There are a number of ways to accomplish this: quantization, pruning, knowledge distillation, dataset condensation, and more. Certain models and operations can be compressed quite aggressively with almost no loss in performance: optimizer states can be quantized to make training more efficient [3], graph neural net activations can be compressed using single bit precision with negligible losses [4], language model weights can be compressed down 1/48th the number of parameters using tensor decomposition without much performance degradation [5], the list goes on.
But as with many things in life, there’s no free lunch. Scaling down compute needs to be balanced against the potential unintended consequences of doing so. For example, tolerable levels of performance degradation are going to depend on the task being performed. For example, certain operations to reduce compute, such as image downsampling, might not be appropriate in settings such as medical image analysis [6] due to the critical importance of accuracy. Additionally, it has been demonstrated that compression techniques can lead to an amplification of algorithmic bias [7], which has implications for fairness. In a nutshell: there are a number of ways you can reduce the compute requirements of your models, but you should think about potential negative impacts in order to select the most appropriate set of methods.
This post isn’t meant to enumerate all of the tradeoffs involved in increasing the accessibility of and reducing the environmental impact of our largest state of the art models. But we can start to think a bit more beyond environmental impact in order to mitigate social and economic impact as well. There is an opportunity here for new research in machine learning which looks into the mutual interplay of all three components of sustainability.
References
[1] Mensah, Justice. "Sustainable development: Meaning, history, principles, pillars, and implications for human action: Literature review." Cogent social sciences 5, no. 1 (2019): 1653531.
[2] Luccioni, Alexandra Sasha, Sylvain Viguier, and Anne-Laure Ligozat. "Estimating the Carbon Footprint of BLOOM, a 176B Parameter Language Model." arXiv preprint arXiv:2211.02001 (2022).

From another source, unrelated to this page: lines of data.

-- ==== Sys2Proof/Laws/State.lean ====
section
/-! SUPPORT. What each update of State, of a team and of a home group leaves alone, field by field, so that
no later proof unfolds a record. -/

namespace Sys2Proof.Machine

@[simp] theorem State.setTeam_mem (s : State) (t : Team) : (s.setTeam t).mem = s.mem := rfl
@[simp] theorem State.setTeam_out (s : State) (t : Team) : (s.setTeam t).out = s.out := rfl
@[simp] theorem State.setTeam_tags (s : State) (t : Team) : (s.setTeam t).tags = s.tags := rfl
@[simp] theorem State.setTeam_memPoison (s : State) (t : Team) : (s.setTeam t).memPoison = s.memPoison := rfl
@[simp] theorem State.setTeam_hub (s : State) (t : Team) : (s.setTeam t).hub = s.hub := rfl
@[simp] theorem State.setTeam_clock (s : State) (t : Team) : (s.setTeam t).clock = s.clock := rfl
@[simp] theorem State.setTeam_cores (s : State) (t : Team) : (s.setTeam t).cores = s.cores := rfl
@[simp] theorem State.setTeam_grids (s : State) (t : Team) : (s.setTeam t).grids = s.grids := rfl
@[simp] theorem State.setTeam_vids (s : State) (t : Team) : (s.setTeam t).vids = s.vids := rfl
@[simp] theorem State.setTeam_partds (s : State) (t : Team) : (s.setTeam t).partds = s.partds := rfl
@[simp] theorem State.setTeam_dispds (s : State) (t : Team) : (s.setTeam t).dispds = s.dispds := rfl
@[simp] theorem State.setTeam_snubs (s : State) (t : Team) : (s.setTeam t).snubs = s.snubs := rfl
@[simp] theorem State.setTeam_power (s : State) (t : Team) : (s.setTeam t).power = s.power := rfl
@[simp] theorem State.setTeam_gated (s : State) (t : Team) : (s.setTeam t).gated = s.gated := rfl
@[simp] theorem State.setTeam_sweep (s : State) (t : Team) : (s.setTeam t).sweep = s.sweep := rfl
@[simp] theorem State.setTeam_side (s : State) (t : Team) : (s.setTeam t).side = s.side := rfl
@[simp] theorem State.setTeam_ticket (s : State) (t : Team) : (s.setTeam t).ticket = s.ticket := rfl
@[simp] theorem State.setTeam_tickDie (s : State) (t : Team) : (s.setTeam t).tickDie = s.tickDie := rfl
@[simp] theorem State.setTeam_tickReq (s : State) (t : Team) : (s.setTeam t).tickReq = s.tickReq := rfl
@[simp] theorem State.setTeam_homeCount (s : State) (t : Team) : (s.setTeam t).homeCount = s.homeCount := rfl
@[simp] theorem State.setTeam_held (s : State) (t : Team) : (s.setTeam t).held = s.held := rfl
@[simp] theorem State.setTeam_nextId (s : State) (t : Team) : (s.setTeam t).nextId = s.nextId := rfl
@[simp] theorem State.setTeam_inbox (s : State) (t : Team) : (s.setTeam t).inbox = s.inbox := rfl
@[simp] theorem State.setTeam_cur (s : State) (t : Team) : (s.setTeam t).cur = s.cur := rfl
@[simp] theorem State.setTeam_rot (s : State) (t : Team) : (s.setTeam t).rot = s.rot := rfl
@[simp] theorem State.setTeam_free (s : State) (t : Team) : (s.setTeam t).free = s.free := rfl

[3] Dettmers, Tim, Mike Lewis, Sam Shleifer, and Luke Zettlemoyer. "8-bit Optimizers via Block-wise Quantization." In International Conference on Learning Representations.
[4] Liu, Zirui, Kaixiong Zhou, Fan Yang, Li Li, Rui Chen, and Xia Hu. "EXACT: Scalable graph neural networks training via extreme activation compression." In International Conference on Learning Representations. 2021.
[5] Wang, Benyou, Yuxin Ren, Lifeng Shang, Xin Jiang, and Qun Liu. "Exploring extreme parameter compression for pre-trained language models." In International Conference on Learning Representations.
[6] Selvan, Raghavendra, Julian Schön, and Erik B. Dam. "Operating critical machine learning models in resource constrained regimes." arXiv preprint arXiv:2303.10181 (2023).
[7] Hooker, Sara, Nyalleng Moorosi, Gregory Clark, Samy Bengio, and Emily Denton. "Characterising bias in compressed models." arXiv preprint arXiv:2010.03058 (2020).
These are indeed super important considerations. I wonder if the no-free-lunch extends also to sustainability in the sense of pressure on researchers (often PhD students) to publish and outpace their peers, which is exacerbated by social media bias etc. - how should we balance stricter sustainability requirements with researcher wellbeing? As I commented earlier, I am very hesitant to bring up this topic with my students, who are often already struggling with technical aspects of the project and could not handle yet another tool. Should I just get my stuff together?